The second identified theme was related to barriers perceived and reported by families, including the following categories: (a) no service coordination before and after diagnosis and dissemination of information; (b) limited support and hostility from schools or the government; (c) exacerbated financial burdens; and (d) a lack of promotion, implementation, or enforcement of relevant laws.

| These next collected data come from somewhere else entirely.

-- ==== Sys2Proof/Certificates/Slice0/Obligations.lean ====
section
/-!
DEFINITION. The statements for the provers. Sequences, kinds and codes are those of chapter 10; a reply is written out byte by byte.
-/

open Sys2Proof Sys2Proof.Machine Sys2Proof.Safety

/-! ### The step -/

/-- In place of "a step runs the decoded instruction": the command at the front of the queue is run on the state with the queue's rest. -/
def Obligations.StepRunsFront : Prop :=
  ∀ (c : Instr) (rest : List Instr) (s : State),
    step { s with pending := c :: rest } = exec c { s with pending := rest }

/-- The spec gives every command an effect (95, chapter 9, R139 to R158): none ends in a fault or a refusal, in any state. -/
def Obligations.EveryCommandGoesOn : Prop :=
  ∀ (c : Instr) (s : State), GoesOn (exec c s)

/-! ### Requests about the part and its notices -/

/-- STATUS (R180, 10.4.1): the 39 bytes, each item as it stands once the lease is restarted, and no other change. -/
def Obligations.StatusReports : Prop :=
  ∀ (l : Link) (sq : Byte) (s : State), Passes s l sq →
    let r := freshLease (s.row l)
    exec (.status l sq) s = .next (replied s l r (frame sq 0x81
      ([0x00, 0x4F, 0x40, 0x01, s.mount.mode.code, s.mount.cause.code, s.mount.flags.byte] ++
        (if r.state ≠ .none ∧ r.orphaned = false then
          [r.state.code] ++ be16 (r.number.getD 0) ++
            [(r.privilege.map Privilege.code).getD 0, BitVec.ofNat 8 ((r.leaseRemaining.getD 0 + 999) / 1000)]
        else [0, 0, 0, 0, 0]) ++
        [((s.link l).held.map fun h => h.kind.code).getD 0] ++
        be16 (BitVec.ofNat 16 (s.directory.filter fun e => e.body.isLive).length) ++
        be16 (BitVec.ofNat 16 (s.directory.filter fun e => !e.body.isLive).length) ++
        [BitVec.ofNat 8 (s.countState .erased), BitVec.ofNat 8 (s.countState .full), BitVec.ofNat 8 (s.countState .retired),
          BitVec.ofNat 8 s.activeFree] ++
        be16 (BitVec.ofNat 16 s.totalWaste) ++ be32 s.commit.nextTxn ++ [s.array.tenancy.code] ++
        [BitVec.ofNat 8 (24 - ((s.row .p).staging.length + (s.row .s).staging.length))] ++
        be16 (BitVec.ofNat 16 (1536 - (stagedBytes (s.row .p).staging + stagedBytes (s.row .s).staging))) ++
        [BitVec.ofNat 8 s.commit.queue.length] ++
        be16 (s.link l).checkCount ++ be16 (s.link l).gapCount ++ be16 (s.link l).overrunCount ++
        [BitVec.ofNat 8 (s.noticeQueue l).entries.length])))

/-- NOTICES (R164): the count and every entry in queue order, each then seen; nothing is removed. ACK (R165): the n oldest entries leave and
the unseen ones of them are counted; a count above the queue's length is refused and changes nothing. On Link S in FORMATTING with no held
request both are NOT-READY (R175). -/
def Obligations.NoticesAndAck : Prop :=
  ∀ (l : Link) (sq n : Byte) (s : State), Passes s l sq → s.mount.mode ≠ .halted →
    let q := (s.noticeQueue l).entries
    let after := fun body : List Byte => replied s l (freshLease (s.row l)) (frame sq 0x83 body)
    let notReady := s.mount.mode = .formatting ∧ l = .s ∧ (s.link l).held = none
    (notReady →
      exec (.notices l sq) s = .next (refusedWith s l sq 0x82 0x11 1) ∧ exec (.ack l sq n) s = .next (refusedWith s l sq 0x83 0x11 3)) ∧
    (¬ notReady → exec (.notices l sq) s = .next
      ((replied s l (freshLease (s.row l)) (frame sq 0x82
        (0x00 :: BitVec.ofNat 8 q.length ::
          q.flatMap fun n => [n.kind.code] ++ be16 n.subject ++ be32 n.detail ++ [BitVec.ofNat 8 n.repeats]))).setNotices l
        (q.map fun n => { n with seen := true }))) ∧
    (¬ notReady → n.toNat ≤ q.length →
      exec (.ack l sq n) s = .next
        ((after [0x00, n, BitVec.ofNat 8 ((q.take n.toNat).filter fun x => !x.seen).length,
          BitVec.ofNat 8 (q.length - n.toNat)]).setNotices l (q.drop n.toNat))) ∧
    (¬ notReady → q.length < n.toNat → exec (.ack l sq n) s = .next (after [0x23, 0, 0, BitVec.ofNat 8 q.length]))

/-- R161, R162: the four ways in which a queue takes a notice, the first that applies; the queue's line is active then (R166), and nothing
else changes. -/
def Obligations.NoticeTakenInOneOfFourWays : Prop :=
  ∀ (s : State) (l : Link) (kind : NoticeKind) (subject : Half) (detail : Word), kind ≠ .lost →
    let q := (s.noticeQueue l).entries
    let same := fun n : Notice => n.kind = kind ∧ n.subject = subject
    let counted : Word := kind.code ++ (0 : Byte) ++ subject
    let after :=
      if ∃ n ∈ q, same n then
        q.map fun n => if same n then { n with detail := detail, repeats := min 255 (n.repeats + 1), seen := false } else n
      else if ∃ n ∈ q, n.kind = .lost then
        q.map fun n =>
          if n.kind = .lost then { n with detail := counted, repeats := min 255 (n.repeats + 1), seen := false } else n
      else if q.length < 7 then
        q ++ [{ kind := kind, subject := subject, detail := detail, repeats := 1, seen := false }]
      else q ++ [{ kind := .lost, subject := 0, detail := counted, repeats := 1, seen := false }]
    s.offerNotice l kind subject detail = { s with notices := s.notices.set l { entries := after, attn := true } }

/-! ### Sessions -/

/-- OPEN (R50, R52): the number is the counter's, or the one after it where the other row holds that; the counter passes it; the row is
OPEN with its lease at the full period and empty lists. Refused in R52's order: SESSION-OPEN, BUSY for an orphaned row, BAD-VALUE for a
field, NOT-PERMITTED for SERVICE on Link P; then nothing but the lease and the reply changes. -/
def Obligations.OpenOpensSession : Prop :=
  ∀ (l : Link) (sq privilege lease : Byte) (s : State), PassesFree s l sq → answersMode s.mount.mode →
    let after := fun n : Half => if n = 0xFFFF then (1 : Half) else n + 1
    let n := if (s.row l.other).number = some s.sessionCounter then after s.sessionCounter else s.sessionCounter
    let absent := (s.row l).state = .none ∧ (s.row l).orphaned = false
    let badField := privilege = 0 ∨ 3 < privilege.toNat ∨ lease = 0 ∨ 120 < lease.toNat
    (∀ p : Privilege, p.code = privilege → absent → ¬ badField → (l = .p → p ≠ .service) →
      exec (.openSession l sq privilege lease) s = .next
        (replied (s.setSessionCounter (after n)) l
          { state := .opened, orphaned := false, number := some n, privilege := some p, leasePeriod := some lease.toNat,
            leaseRemaining := some (lease.toNat * 1000), staging := [], watch := [] }
          (frame sq 0x90 ([0x00] ++ be16 n ++ [privilege, lease])))) ∧
    ((s.row l).state ≠ .none → (s.row l).orphaned = false →
      exec (.openSession l sq privilege lease) s = .next (refusedWith s l sq 0x90 0x31 4)) ∧
    ((s.row l).orphaned = true → exec (.openSession l sq privilege lease) s = .next (refusedWith s l sq 0x90 0x10 4)) ∧
    (absent → badField → exec (.openSession l sq privilege lease) s = .next (refusedWith s l sq 0x90 0x23 4)) ∧
    (absent → ¬ badField → l = .p → privilege = 3 →
      exec (.openSession l sq privilege lease) s = .next (refusedWith s l sq 0x90 0x32 4))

Coordination of Services and Information

Several families reported barriers related to not having centralized service coordination of diagnosis, treatment, and access to information. These barriers reportedly impeded parents’ ability to get an early diagnosis and services, navigate the system, and access accurate information for their children. One parent stated, “There isn’t a center dedicated for kids with disabilities in Mongolia. Or there isn’t any opportunity for people to join different kinds of support groups or go to a therapist and ask for advice.” Some parents also noted the lack of a governmental entity that is responsible for coordinating services for children with disabilities. Parents also focused on barriers related to the government’s responsibility. For example, one parent reported, “The government should specifically classify what kinds of illnesses the hospital should address, and whether doctors in general should give advice about autism or only pediatricians should be focusing on autism... There is so much confusion.”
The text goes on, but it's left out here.